== Data to use

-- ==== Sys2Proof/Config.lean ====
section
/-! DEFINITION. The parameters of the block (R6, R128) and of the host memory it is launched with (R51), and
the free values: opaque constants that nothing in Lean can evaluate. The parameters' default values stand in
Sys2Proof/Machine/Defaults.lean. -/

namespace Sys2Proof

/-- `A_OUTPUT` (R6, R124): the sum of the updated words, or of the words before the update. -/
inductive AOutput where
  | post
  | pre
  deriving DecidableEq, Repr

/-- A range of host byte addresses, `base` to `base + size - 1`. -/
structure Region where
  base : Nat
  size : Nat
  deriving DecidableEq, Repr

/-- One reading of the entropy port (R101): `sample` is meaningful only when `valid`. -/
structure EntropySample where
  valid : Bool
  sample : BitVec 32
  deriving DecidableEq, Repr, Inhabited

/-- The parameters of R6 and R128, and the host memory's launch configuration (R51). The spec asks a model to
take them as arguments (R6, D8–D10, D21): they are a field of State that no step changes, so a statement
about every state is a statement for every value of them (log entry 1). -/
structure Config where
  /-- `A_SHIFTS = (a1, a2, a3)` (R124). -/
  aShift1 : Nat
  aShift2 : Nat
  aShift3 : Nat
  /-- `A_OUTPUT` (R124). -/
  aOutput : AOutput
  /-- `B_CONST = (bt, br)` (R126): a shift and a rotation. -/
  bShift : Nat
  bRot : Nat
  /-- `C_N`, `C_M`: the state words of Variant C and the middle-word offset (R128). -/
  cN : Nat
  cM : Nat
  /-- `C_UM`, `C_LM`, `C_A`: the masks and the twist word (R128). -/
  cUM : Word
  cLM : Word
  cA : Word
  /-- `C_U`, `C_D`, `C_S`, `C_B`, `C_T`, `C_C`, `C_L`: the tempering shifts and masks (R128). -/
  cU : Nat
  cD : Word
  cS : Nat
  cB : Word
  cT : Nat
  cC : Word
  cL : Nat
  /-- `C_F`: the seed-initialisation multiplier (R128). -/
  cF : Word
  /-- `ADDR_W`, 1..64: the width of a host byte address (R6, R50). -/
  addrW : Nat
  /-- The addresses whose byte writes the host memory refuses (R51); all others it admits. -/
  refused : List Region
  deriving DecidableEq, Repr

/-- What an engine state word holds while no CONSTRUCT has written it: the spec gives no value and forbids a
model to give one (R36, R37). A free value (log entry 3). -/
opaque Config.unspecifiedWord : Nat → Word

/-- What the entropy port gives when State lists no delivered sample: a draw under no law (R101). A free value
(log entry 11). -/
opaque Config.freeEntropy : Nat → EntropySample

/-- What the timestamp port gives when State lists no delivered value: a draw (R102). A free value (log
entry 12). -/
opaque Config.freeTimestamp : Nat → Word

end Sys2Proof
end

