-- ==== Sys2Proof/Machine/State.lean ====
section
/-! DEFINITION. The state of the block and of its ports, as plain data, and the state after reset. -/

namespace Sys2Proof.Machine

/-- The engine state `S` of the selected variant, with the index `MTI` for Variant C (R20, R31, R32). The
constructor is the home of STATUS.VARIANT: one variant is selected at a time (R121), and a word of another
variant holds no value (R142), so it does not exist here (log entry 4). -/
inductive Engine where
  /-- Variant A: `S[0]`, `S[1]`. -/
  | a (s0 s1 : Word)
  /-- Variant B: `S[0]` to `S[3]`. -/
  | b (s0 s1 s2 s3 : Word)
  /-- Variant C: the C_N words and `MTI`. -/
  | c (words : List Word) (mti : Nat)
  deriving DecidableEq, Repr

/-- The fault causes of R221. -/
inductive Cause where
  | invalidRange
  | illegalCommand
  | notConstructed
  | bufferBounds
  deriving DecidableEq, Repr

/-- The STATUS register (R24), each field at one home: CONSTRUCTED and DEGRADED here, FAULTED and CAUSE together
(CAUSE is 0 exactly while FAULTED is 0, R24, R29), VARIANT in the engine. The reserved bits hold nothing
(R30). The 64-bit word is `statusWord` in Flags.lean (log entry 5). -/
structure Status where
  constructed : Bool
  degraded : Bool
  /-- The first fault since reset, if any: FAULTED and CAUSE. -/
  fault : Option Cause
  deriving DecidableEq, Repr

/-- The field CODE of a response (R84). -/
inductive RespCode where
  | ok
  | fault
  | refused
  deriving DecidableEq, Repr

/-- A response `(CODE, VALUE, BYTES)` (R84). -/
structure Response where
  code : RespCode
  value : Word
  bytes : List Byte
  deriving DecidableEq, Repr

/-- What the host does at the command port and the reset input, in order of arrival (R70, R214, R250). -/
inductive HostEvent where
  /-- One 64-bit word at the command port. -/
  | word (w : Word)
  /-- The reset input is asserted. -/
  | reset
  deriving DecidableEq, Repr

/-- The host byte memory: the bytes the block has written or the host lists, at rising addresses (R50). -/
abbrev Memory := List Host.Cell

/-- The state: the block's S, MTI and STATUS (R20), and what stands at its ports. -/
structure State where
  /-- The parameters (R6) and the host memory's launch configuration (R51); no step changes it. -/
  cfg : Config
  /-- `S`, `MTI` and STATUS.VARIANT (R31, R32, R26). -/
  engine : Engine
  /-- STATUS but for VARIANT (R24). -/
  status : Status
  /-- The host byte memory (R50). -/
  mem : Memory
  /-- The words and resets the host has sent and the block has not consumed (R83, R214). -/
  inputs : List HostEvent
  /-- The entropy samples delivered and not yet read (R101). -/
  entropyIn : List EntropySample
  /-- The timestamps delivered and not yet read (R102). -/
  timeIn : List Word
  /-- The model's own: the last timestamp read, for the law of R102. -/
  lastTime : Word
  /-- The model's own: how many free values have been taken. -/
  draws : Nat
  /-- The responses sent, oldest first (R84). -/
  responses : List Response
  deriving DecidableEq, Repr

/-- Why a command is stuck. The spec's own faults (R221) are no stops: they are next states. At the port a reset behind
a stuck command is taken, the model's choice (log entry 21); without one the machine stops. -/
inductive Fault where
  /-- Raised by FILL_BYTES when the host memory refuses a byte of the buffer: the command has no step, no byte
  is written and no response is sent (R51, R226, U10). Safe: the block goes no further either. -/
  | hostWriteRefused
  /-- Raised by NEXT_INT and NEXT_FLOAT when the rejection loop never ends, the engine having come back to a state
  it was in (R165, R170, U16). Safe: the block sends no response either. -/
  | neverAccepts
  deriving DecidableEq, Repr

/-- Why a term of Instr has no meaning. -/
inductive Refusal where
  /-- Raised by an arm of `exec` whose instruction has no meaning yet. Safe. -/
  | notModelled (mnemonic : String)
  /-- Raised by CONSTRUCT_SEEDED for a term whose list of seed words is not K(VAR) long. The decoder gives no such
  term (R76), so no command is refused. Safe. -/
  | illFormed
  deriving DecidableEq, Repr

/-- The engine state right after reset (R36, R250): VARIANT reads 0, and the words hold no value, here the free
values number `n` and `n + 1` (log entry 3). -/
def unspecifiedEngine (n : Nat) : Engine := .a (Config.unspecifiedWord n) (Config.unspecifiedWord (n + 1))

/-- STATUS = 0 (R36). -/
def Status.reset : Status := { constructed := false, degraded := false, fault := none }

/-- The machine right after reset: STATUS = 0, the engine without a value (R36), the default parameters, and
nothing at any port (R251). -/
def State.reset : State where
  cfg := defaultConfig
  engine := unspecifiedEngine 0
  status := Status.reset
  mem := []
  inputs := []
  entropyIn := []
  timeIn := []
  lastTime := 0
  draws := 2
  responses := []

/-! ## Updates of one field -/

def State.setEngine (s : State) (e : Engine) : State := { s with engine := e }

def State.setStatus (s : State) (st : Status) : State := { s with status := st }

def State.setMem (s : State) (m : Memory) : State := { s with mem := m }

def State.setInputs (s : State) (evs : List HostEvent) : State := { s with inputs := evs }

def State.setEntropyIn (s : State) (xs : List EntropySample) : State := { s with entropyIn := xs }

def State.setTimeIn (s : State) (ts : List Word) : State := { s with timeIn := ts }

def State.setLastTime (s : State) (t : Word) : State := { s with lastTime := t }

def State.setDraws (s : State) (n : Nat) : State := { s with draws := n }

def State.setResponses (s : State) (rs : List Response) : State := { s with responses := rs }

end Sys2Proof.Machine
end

====
== Data to use

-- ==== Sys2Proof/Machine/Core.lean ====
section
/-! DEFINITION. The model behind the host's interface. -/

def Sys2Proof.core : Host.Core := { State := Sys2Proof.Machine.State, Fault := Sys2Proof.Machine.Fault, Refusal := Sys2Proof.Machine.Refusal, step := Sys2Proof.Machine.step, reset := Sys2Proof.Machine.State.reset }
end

====

* **What the exercise asks**
Among the lines above, count those containing the word "first" and give nothing but the result.

* **Task answer**
2